:: EXTRACTED ENTRIES

theorem settleClosure_room (room : s.acct.statements.length < 512) :
    settleClosure slot r loan kind s =
      writeReceiver slot { r with loan := none, state := .available }
        (postStatement
          (statementOf kind loan r.serial s.now (amountOf (s.tariff loan.cls) kind loan.chargeable loan.overdue)) s) :=
  if_pos (statementRoom_iff.mpr room)

theorem settleClosure_full (full : 512 ≤ s.acct.statements.length) :
    settleClosure slot r loan kind s =
      makePending slot r kind (amountOf (s.tariff loan.cls) kind loan.chargeable loan.overdue) s :=
  if_neg (Bool.eq_false_iff.mp (statementRoom_eq_false full))

end

/-! ### A loan ends as RETURNED or LOST (R101, R103) -/

theorem endLoan_found {account n : Nat} {a : Account} {s : State} (found : s.accountByNumber account = some (n, a)) :
    endLoan account s = s.writeAccount n { a with openLoans := a.openLoans - 1 } := by
  rw [endLoan, found]

@[simp] theorem writeReceiver_accountByNumber (slot : Nat) (r : Receiver) (s : State) (account : Nat) :
    (writeReceiver slot r s).accountByNumber account = s.accountByNumber account := by
  simp [State.accountByNumber]

@[simp] theorem writeReceiver_tariff (slot : Nat) (r : Receiver) (s : State) (cls : Nat) :
    (writeReceiver slot r s).tariff cls = s.tariff cls := by
  simp [State.tariff]

@[simp] theorem writeReceiver_now (slot : Nat) (r : Receiver) (s : State) : (writeReceiver slot r s).now = s.now := by
  simp [State.now]

/-- A receiver that comes back stops listening, and its account has one open loan fewer (R101 steps 1 and 2). -/
def loanEnded (slot : Nat) (r : Receiver) (n : Nat) (a : Account) (s : State) : State :=
  (writeReceiver slot { r with channel := none } s).writeAccount n { a with openLoans := a.openLoans - 1 }

@[simp] theorem loanEnded_tariff (slot n : Nat) (r : Receiver) (a : Account) (s : State) (cls : Nat) :
    (loanEnded slot r n a s).tariff cls = s.tariff cls :=
  writeReceiver_tariff ..

@[simp] theorem loanEnded_now (slot n : Nat) (r : Receiver) (a : Account) (s : State) :
    (loanEnded slot r n a s).now = s.now :=
  writeReceiver_now ..

@[simp] theorem loanEnded_statements (slot n : Nat) (r : Receiver) (a : Account) (s : State) :
    (loanEnded slot r n a s).acct.statements = s.acct.statements := by
  simp [loanEnded, State.writeAccount]

section
variable {slot n : Nat} {r : Receiver} {loan : Loan} {a : Account} {s : State}
  (account : s.accountByNumber loan.account = some (n, a))
include account

theorem closeReturned_eq :
    closeReturned slot r loan s =
      settleClosure slot { r with channel := none } loan .returned (loanEnded slot r n a s) := by
  rw [closeReturned, endLoan_found ((writeReceiver_accountByNumber ..).trans account), loanEnded]

theorem closeReturned_room (room : s.acct.statements.length < 512) :
    closeReturned slot r loan s =
      writeReceiver slot { r with channel := none, loan := none, state := .available }
        (postStatement
          (statementOf .returned loan r.serial s.now
            (amountOf (s.tariff loan.cls) .returned loan.chargeable loan.overdue))
          (loanEnded slot r n a s)) := by
  rw [closeReturned_eq account, settleClosure_room (by simpa using room), loanEnded_tariff, loanEnded_now]

theorem closeReturned_full (full : 512 ≤ s.acct.statements.length) :
    closeReturned slot r loan s =
      makePending slot { r with channel := none } .returned
        (amountOf (s.tariff loan.cls) .returned loan.chargeable loan.overdue) (loanEnded slot r n a s) := by
  rw [closeReturned_eq account, settleClosure_full (by simpa using full), loanEnded_tariff]

theorem closeLost_found :
    closeLost slot r loan s =
      countHire (fun k => { k with losses := bump k.losses })
        (writeReceiver slot { r with channel := none, state := .lost }
          (postStatement
            (statementOf .lost loan r.serial s.now (amountOf (s.tariff loan.cls) .lost loan.chargeable loan.overdue))
            (s.writeAccount n { a with openLoans := a.openLoans - 1 }))) := by
  rw [closeLost, endLoan_found account]
  rfl

end

/-- The closure that waits: RETURN_PENDING with its pending part, at the tail of the list, counted by both units (R101
step 4). -/
theorem makePending_eq (slot : Nat) (r : Receiver) (kind : StatementKind) (amount : Nat) (s : State) :
    makePending slot r kind amount s =
      (let w := writeReceiver slot { r with state := .returnPending, pend := some ⟨kind, s.now, amount⟩ } s
       { w with
         hire :=
           { w.hire with
             pendingList := w.hire.pendingList ++ [slot]
             counters := { w.hire.counters with pendingReturns := bump w.hire.counters.pendingReturns } }
         acct :=
           { w.acct with
             counters := { w.acct.counters with pendingClosures := bump w.acct.counters.pendingClosures } } }) :=
  rfl

/-! ### RETURN and DECLARE LOST at a receiver (R102, R103) -/

section
variable {serial slot : Nat} {r : Receiver} {s : State} (fits : serial ≤ 16777215)
  (found : s.receiverBySerial serial = some (slot, r))
include fits found

/-- Off loan both are refused by the receiver's state. -/
theorem closures_refused (returned : r.onLoan = false) :
    returnReceiver serial s = (s, .refused (notOnLoanRefusal r.state) []) ∧
      declareLost serial s = (s, .refused (notOnLoanRefusal r.state) []) := by
  simp [returnReceiver, declareLost, atSerial_in fits, atReceiver_found found, returned, refuse]

variable (onLoan : r.onLoan = true) {l : Loan} (loan : r.loan = some l)
include onLoan loan

theorem returnReceiver_onLoan :
    returnReceiver serial s =
      (countHire (fun k => { k with deskReturns := bump k.deskReturns }) (closeReturned slot r l s),
        .accepted
          [.num l.number, .num (amountOf (s.tariff l.cls) .returned l.chargeable l.overdue), .flag (statementRoom s)]) := by
  simp [returnReceiver, atSerial_in fits, atReceiver_found found, onLoan, loan, accept, closureAmount]

theorem declareLost_room (room : s.acct.statements.length < 512) :
    declareLost serial s =
      (closeLost slot r l s,
        .accepted [.num l.number, .num (amountOf (s.tariff l.cls) .lost l.chargeable l.overdue)]) := by
  simp [declareLost, atSerial_in fits, atReceiver_found found, onLoan, loan, statementRoom_iff.mpr room, accept,
    closureAmount]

::::

*WHAT IS REQUIRED*.
Could you find each line in the entries that contains the string "accepted" and copy it?

*RESULT OF THE TASK*.
        .accepted
        .accepted [.num l.number, .num (amountOf (s.tariff l.cls) .lost l.chargeable l.overdue)]) := by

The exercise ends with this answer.